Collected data
·····
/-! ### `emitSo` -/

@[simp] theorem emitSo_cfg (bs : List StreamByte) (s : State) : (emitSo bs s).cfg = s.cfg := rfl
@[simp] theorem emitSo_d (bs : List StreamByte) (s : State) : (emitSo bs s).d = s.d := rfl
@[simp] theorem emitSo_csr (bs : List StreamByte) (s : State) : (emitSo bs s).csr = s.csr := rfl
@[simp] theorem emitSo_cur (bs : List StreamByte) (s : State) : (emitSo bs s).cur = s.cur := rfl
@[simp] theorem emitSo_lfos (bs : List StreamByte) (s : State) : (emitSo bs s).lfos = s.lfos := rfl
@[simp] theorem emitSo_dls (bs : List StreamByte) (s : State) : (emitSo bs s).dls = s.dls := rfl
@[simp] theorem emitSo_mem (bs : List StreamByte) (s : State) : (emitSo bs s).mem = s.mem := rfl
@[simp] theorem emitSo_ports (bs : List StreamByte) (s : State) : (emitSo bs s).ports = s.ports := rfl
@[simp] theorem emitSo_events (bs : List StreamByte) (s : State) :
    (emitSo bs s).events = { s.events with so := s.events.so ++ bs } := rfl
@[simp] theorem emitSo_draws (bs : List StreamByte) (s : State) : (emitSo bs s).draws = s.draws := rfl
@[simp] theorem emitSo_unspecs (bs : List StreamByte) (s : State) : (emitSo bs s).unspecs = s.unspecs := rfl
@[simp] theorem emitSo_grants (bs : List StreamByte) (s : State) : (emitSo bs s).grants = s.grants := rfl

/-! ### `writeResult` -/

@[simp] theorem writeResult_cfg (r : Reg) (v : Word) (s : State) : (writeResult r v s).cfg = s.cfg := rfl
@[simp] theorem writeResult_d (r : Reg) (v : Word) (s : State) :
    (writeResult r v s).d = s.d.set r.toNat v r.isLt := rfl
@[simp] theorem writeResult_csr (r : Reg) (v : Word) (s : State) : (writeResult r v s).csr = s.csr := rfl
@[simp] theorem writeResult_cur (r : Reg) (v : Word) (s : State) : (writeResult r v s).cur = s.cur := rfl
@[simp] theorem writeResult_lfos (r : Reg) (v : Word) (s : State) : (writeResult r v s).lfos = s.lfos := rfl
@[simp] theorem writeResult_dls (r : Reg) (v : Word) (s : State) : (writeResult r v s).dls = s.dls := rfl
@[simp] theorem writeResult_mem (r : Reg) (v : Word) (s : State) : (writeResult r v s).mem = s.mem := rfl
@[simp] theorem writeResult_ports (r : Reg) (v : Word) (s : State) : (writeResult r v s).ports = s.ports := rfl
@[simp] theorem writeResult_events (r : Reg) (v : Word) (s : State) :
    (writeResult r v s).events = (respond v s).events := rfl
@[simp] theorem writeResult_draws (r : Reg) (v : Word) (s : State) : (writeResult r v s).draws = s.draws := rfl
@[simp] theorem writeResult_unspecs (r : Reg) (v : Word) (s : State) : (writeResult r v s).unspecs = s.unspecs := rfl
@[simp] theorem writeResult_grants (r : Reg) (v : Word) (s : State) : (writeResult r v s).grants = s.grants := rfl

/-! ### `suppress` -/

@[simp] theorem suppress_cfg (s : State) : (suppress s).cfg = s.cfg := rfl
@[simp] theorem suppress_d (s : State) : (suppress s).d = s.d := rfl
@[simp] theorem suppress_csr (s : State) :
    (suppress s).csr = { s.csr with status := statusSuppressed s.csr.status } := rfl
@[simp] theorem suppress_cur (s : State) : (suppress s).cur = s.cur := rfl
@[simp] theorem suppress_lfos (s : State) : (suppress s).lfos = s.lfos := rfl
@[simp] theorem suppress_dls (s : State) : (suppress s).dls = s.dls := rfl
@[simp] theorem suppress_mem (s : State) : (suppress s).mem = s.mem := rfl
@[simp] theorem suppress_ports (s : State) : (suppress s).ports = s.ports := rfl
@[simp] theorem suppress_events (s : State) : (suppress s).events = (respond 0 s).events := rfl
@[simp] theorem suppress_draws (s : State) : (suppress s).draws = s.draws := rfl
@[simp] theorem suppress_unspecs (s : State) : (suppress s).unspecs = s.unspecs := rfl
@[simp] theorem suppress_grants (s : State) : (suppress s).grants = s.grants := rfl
·····
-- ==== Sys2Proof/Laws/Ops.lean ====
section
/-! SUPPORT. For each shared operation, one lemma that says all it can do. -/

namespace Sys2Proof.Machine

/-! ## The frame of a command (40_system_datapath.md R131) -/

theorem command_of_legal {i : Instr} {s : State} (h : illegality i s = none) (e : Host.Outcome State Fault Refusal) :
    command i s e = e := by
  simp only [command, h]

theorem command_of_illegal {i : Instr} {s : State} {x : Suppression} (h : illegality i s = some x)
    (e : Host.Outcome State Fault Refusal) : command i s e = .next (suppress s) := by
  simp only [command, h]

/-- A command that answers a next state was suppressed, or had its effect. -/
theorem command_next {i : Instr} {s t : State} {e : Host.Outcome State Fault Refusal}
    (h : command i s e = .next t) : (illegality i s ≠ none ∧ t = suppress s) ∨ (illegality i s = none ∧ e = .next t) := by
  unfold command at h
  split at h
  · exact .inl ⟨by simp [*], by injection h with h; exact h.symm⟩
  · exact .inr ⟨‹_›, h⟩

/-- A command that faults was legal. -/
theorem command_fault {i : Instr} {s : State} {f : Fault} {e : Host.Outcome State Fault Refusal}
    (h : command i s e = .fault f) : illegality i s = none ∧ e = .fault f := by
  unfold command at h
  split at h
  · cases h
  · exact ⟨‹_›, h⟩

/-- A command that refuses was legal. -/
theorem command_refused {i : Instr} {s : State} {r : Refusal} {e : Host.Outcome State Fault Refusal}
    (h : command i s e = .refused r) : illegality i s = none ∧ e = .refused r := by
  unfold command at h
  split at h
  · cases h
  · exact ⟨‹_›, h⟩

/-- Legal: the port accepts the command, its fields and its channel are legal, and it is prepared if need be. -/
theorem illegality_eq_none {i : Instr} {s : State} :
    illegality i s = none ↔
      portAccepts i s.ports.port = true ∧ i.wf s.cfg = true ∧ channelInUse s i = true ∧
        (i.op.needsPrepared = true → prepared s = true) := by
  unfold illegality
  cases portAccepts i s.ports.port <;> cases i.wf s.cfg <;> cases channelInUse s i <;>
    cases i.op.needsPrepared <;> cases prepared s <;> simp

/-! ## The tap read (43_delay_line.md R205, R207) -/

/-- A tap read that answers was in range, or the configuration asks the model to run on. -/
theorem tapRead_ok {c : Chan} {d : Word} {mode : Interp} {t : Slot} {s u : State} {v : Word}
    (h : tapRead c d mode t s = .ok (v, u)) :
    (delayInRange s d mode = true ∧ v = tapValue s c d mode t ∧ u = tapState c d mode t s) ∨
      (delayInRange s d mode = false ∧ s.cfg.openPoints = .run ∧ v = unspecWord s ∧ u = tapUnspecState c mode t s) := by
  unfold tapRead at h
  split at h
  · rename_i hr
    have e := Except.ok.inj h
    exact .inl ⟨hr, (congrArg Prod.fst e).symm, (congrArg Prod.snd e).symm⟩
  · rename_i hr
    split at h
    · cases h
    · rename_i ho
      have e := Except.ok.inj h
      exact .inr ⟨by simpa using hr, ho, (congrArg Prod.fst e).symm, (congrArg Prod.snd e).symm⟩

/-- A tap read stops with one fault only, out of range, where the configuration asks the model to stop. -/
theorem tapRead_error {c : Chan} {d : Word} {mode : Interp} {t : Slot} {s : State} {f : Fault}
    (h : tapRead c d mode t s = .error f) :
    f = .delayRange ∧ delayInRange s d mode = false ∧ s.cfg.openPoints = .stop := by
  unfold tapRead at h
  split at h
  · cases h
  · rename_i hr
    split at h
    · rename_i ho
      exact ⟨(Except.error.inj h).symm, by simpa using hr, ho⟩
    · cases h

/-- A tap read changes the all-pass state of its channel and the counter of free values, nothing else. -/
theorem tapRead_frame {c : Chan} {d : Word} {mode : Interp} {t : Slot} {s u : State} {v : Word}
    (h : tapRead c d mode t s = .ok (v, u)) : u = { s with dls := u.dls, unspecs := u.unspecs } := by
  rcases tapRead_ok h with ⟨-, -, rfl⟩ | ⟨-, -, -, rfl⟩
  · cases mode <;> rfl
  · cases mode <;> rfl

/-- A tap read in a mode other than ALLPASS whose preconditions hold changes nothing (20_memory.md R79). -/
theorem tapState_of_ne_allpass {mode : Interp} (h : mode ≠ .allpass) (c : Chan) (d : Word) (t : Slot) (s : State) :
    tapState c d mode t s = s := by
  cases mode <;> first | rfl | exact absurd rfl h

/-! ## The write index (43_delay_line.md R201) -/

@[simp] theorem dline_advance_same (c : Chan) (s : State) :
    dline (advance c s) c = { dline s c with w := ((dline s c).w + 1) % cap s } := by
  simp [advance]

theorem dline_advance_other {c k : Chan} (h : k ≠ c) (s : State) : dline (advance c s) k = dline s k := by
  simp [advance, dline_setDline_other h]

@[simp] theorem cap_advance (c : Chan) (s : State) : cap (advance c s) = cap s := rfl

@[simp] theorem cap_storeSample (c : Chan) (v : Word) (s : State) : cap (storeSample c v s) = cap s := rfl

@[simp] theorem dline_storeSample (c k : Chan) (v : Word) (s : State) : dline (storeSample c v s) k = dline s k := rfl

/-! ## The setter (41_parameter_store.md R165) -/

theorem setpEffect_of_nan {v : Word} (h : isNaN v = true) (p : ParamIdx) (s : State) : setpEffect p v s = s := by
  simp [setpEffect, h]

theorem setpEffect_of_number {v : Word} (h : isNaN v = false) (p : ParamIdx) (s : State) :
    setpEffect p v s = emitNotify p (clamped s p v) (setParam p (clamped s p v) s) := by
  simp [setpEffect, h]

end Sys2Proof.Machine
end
·····
Exercise description: Check each line of the data above for the word "asks" and copy the ones where it is found.

Result for this exercise:
/-- A tap read that answers was in range, or the configuration asks the model to run on. -/
/-- A tap read stops with one fault only, out of range, where the configuration asks the model to stop. -/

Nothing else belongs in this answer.